Problem description: From the listing below, copy only the lines from the line that contains "c s = .next t →" to the line that contains "def Obligations.MemoryStaysCanonical : Prop", counting those two lines as part of the copy.

Record set:
-- ==== Sys2Proof/Machine/Secretary.lean ====
section
/-!
DEFINITION. Machine/Secretary.lean: restarts of the Secretary and of the clusters, the slot pointer's trial, and what follows
a restart (R33, R521, R528 to R530, R545, R616 to R621).
-/

namespace Sys2Proof.Machine

/-! ## Restarts (R33, R521, R528) -/

/-- A path as the Secretary restarts: an open transaction is abandoned, a pending one cancelled with the outcome 0x08 after
the restart (R521). -/
def restartPath (p : Path) (d : Dev) : Dev :=
  let x := pathSt d p
  match x.phase with
  | .none => d
  | .open_ => abandonTxn p d
  | .pending => modPath p (fun y => { noTxn y with owed := some 0x08, single := y.single }) d

/-- The Secretary reset and restarting from the boot ROM, with every cluster held until it is loaded and those that ran
restarted (R528). -/
def restartCore (cause : Nat) (d : Dev) : Dev :=
  let d := logEvent .secretaryRestart cause (count .secretaryRestarts cause d)
  let d := { d with sec := { d.sec with restarting := true, cause := cause } }
  let d := (List.range 4).foldl (fun d c => if clusterUp d c then restartCluster c 4 d else holdCluster c d) d
  [Path.h, Path.l, Path.s].foldl (fun d p => restartPath p d) d

/-- An image slot changed. -/
def modSlotImg (s : Nat) (f : ImgSlot → ImgSlot) (d : Dev) : Dev :=
  if s = 0 then { d with img := { d.img with a := f d.img.a } } else { d with img := { d.img with b := f d.img.b } }

/-- The slot pointer written: into the record that does not hold the higher sequence (R602). -/
def writePtr (active : Nat) (previous : Option Nat) (trial : Bool) (starts : Nat) (d : Dev) : Dev :=
  { d with img := { d.img with
    ptr := { seq := d.img.ptr.seq + 1, active := active, previous := previous, trial := trial, starts := starts },
    other := d.img.ptr } }

/-- The image-activation hold begins (R202, R616). -/
def imageHold (d : Dev) : Dev := setHolds (fun f => { f with image := true, imageFrames := 0 }) d

/-- What a rollback writes: the previous slot active, Trial 0, previous slot none; the rejected slot is Staged again
(R620). -/
def rollbackPtr (cause : Nat) (d : Dev) : Dev :=
  let old := d.img.ptr.active
  let new := d.img.ptr.previous.getD old
  let d := modSlotImg new (fun s => { s with state := .active })
    (if new = old then d else modSlotImg old (fun s => { s with state := .staged }) d)
  let d := writePtr new none false 0 d
  let d := { d with img := { d.img with
    rollbackCause := cause, rollbacks := d.img.rollbacks + 1, restored := false, savedUnder := false } }
  logEvent .rollback cause (count .rollbacks cause d)

/-! ## The image of a start (R602, R605) -/

/-- A slot holds a verified image that the boot ROM finds to pass R604. -/
def slotPasses (ok : List Bool) (d : Dev) (s : Nat) : Bool :=
  let st := (imgSlot d s).state
  (st == .active || st == .previous || st == .staged) && ok.getD s false

/-- The other slot takes the place of an active slot that fails, its trial clear (R605). -/
def otherSlot (d : Dev) : Dev :=
  let old := d.img.ptr.active
  let new := 1 - old
  let d := modSlotImg new (fun s => { s with state := .active }) (modSlotImg old (fun s => { s with state := .invalid }) d)
  let d := { d with img := { d.img with rollbackCause := 3 } }
  logEvent .slotFailed old (writePtr new none false 0 d)

/-- The slot pointer that the boot ROM goes by: the record that passes its CRC and has the higher sequence (R602). -/
def bootPtr (ptrOk : Bool) (d : Dev) : Dev :=
  if ptrOk then d
  else
    let lost := d.img.ptr.active
    let d := { d with img := { d.img with ptr := d.img.other } }
    if d.img.ptr.active = lost then d
    else
      modSlotImg d.img.ptr.active (fun s => { s with state := .active }) (modSlotImg lost (fun s => { s with state := .staged }) d)

/-- The image to run; none where no slot passes (R605, R620). (DEDUCED, log entry 152) -/
def chooseImage (slotsOk : List Bool) (d : Dev) : Option Dev :=
  let ok := fun (d : Dev) => slotPasses slotsOk d d.img.ptr.active
  let settle := fun (d : Dev) =>
    if ok d then some d else if slotPasses slotsOk d (1 - d.img.ptr.active) then some (otherSlot d) else none
  if ok d then some d
  else if d.img.ptr.trial then settle (rollbackPtr 3 d)
  else settle d

/-- A rollback: the Secretary restarts under R616 (R620). -/
def rollback (cause : Nat) (d : Dev) : Dev := restartCore 3 (imageHold (rollbackPtr cause d))

/-- A start of the Secretary counts toward its trial; the third rolls back (R620). (DEDUCED, log entry 149) -/
def trialStart (d : Dev) : Dev :=
  if d.img.ptr.trial then
    let n := d.img.ptr.starts + 1
    let d := writePtr d.img.ptr.active d.img.ptr.previous true n d
    if 3 ≤ n then rollback 2 d else d
  else d

/-- A restart of the Secretary with its cause: 1 watchdog, 2 exception, 3 image activation, 4 command (R545). -/
def secretaryRestart (cause : Nat) (d : Dev) : Dev := if pdOn d 3 then trialStart (restartCore cause d) else d

/-! ## Migration (R618) -/

/-- Keys of the entries that the dictionary store holds: persistent configuration, and the count of wake failures. -/
def storedKey (k : Nat) : Bool :=
  k == 0x7001 * 256 + 4 ||
    match entryDef (k / 256) (k % 256) with
    | some e => e.kind == .config && e.pers == .persistent
    | none => false

/-- The dictionary with the stored values in place of the persistent ones. -/
def withStored (values : List (Nat × List Byte)) (dict : List (Nat × List Byte)) : List (Nat × List Byte) :=
  values.foldl (fun l e => aput l e.1 e.2) (dict.filter (fun e => !storedKey e.1))

/-- The Sideboard programmes, flow slots and allocation-ID slots that keys name. -/
def keysIn (lo hi : Nat) (keys : List Nat) : List Nat :=
  ((keys.filter (fun k => decide (lo ≤ k / 256) && decide (k / 256 < hi))).map
    (fun k => 4 * (k / 256 - lo) + k % 256 / 16)).eraseDups
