-- ==== Sys2Proof/Certificates/Slice0/Obligations.lean ====
section
/-!
DEFINITION. Certificates/Slice0/Obligations.lean: the statements for the provers, each from the rules it names.
-/

open Sys2Proof Sys2Proof.Machine

/-- A step runs the command at the front of the queue, and idles on an empty queue (95_what_each_step_holds.md). -/
def Obligations.StepRunsFrontCommand : Prop :=
  (∀ (c : Instr) (rest : List Instr) (s : State),
    s.pending = c :: rest → step s = exec c { s with pending := rest }) ∧
  (∀ s : State, s.pending = [] → step s = .next s)

/-- Every command, in every state, completes with a next state and leaves the queue (95_what_each_step_holds.md). -/
def Obligations.EveryCommandCompletes : Prop :=
  ∀ (c : Instr) (s : State), ∃ t, exec c s = .next t ∧ t.pending = s.pending

/-- Every queue of commands runs to its end (95_what_each_step_holds.md). -/
def Obligations.RunEmptiesQueue : Prop :=
  ∀ s : State, ∃ t, run s.pending.length s = some t ∧ t.pending = []

/-- Only the host, the migration engine, a cluster load and a start change a byte of memory (R448, R457, R463, R529, R631). -/
def Obligations.MemoryBytesKept : Prop :=
  ∀ (c : Instr) (s t : State), touchesMemory c = false → exec c s = .next t →
    ∀ a, t.mem.read a = s.mem.read a

/-- Every step keeps the memory in its canonical form (R448, R463). -/
def Obligations.MemoryStaysCanonical : Prop :=
  ∀ s t : State, s.mem.wf = true → step s = .next t → t.mem.wf = true

/-- At reset the memory is in its canonical form, every drawer is within its depth and the queue is empty (R483, R493, R630). -/
def Obligations.ResetMeetsTheInvariants : Prop :=
  State.reset.mem.wf = true ∧ (∀ n, (drawer State.reset.dev n).items.length ≤ drawerDepth n) ∧ State.reset.pending = [] ∧
  State.reset.dev.porstLow = true

/-- Every step keeps every drawer within its depth (R483, R489, R493). -/
def Obligations.DrawersStayWithinDepth : Prop :=
  ∀ s t : State, (∀ n, (drawer s.dev n).items.length ≤ drawerDepth n) → step s = .next t →
    ∀ n, (drawer t.dev n).items.length ≤ drawerDepth n

/-- While PORST_N is low nothing but power-good has an effect (R630). -/
def Obligations.NothingHappensInReset : Prop :=
  ∀ (c : Instr) (s : State), s.dev.porstLow = true → (∀ b, c ≠ .powerGood b) → exec c s = .next s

Result of this task:
  ∀ (c : Instr) (s t : State), touchesMemory c = false → exec c s = .next t →
    ∀ a, t.mem.read a = s.mem.read a

/-- Every step keeps the memory in its canonical form (R448, R463). -/
def Obligations.MemoryStaysCanonical : Prop :=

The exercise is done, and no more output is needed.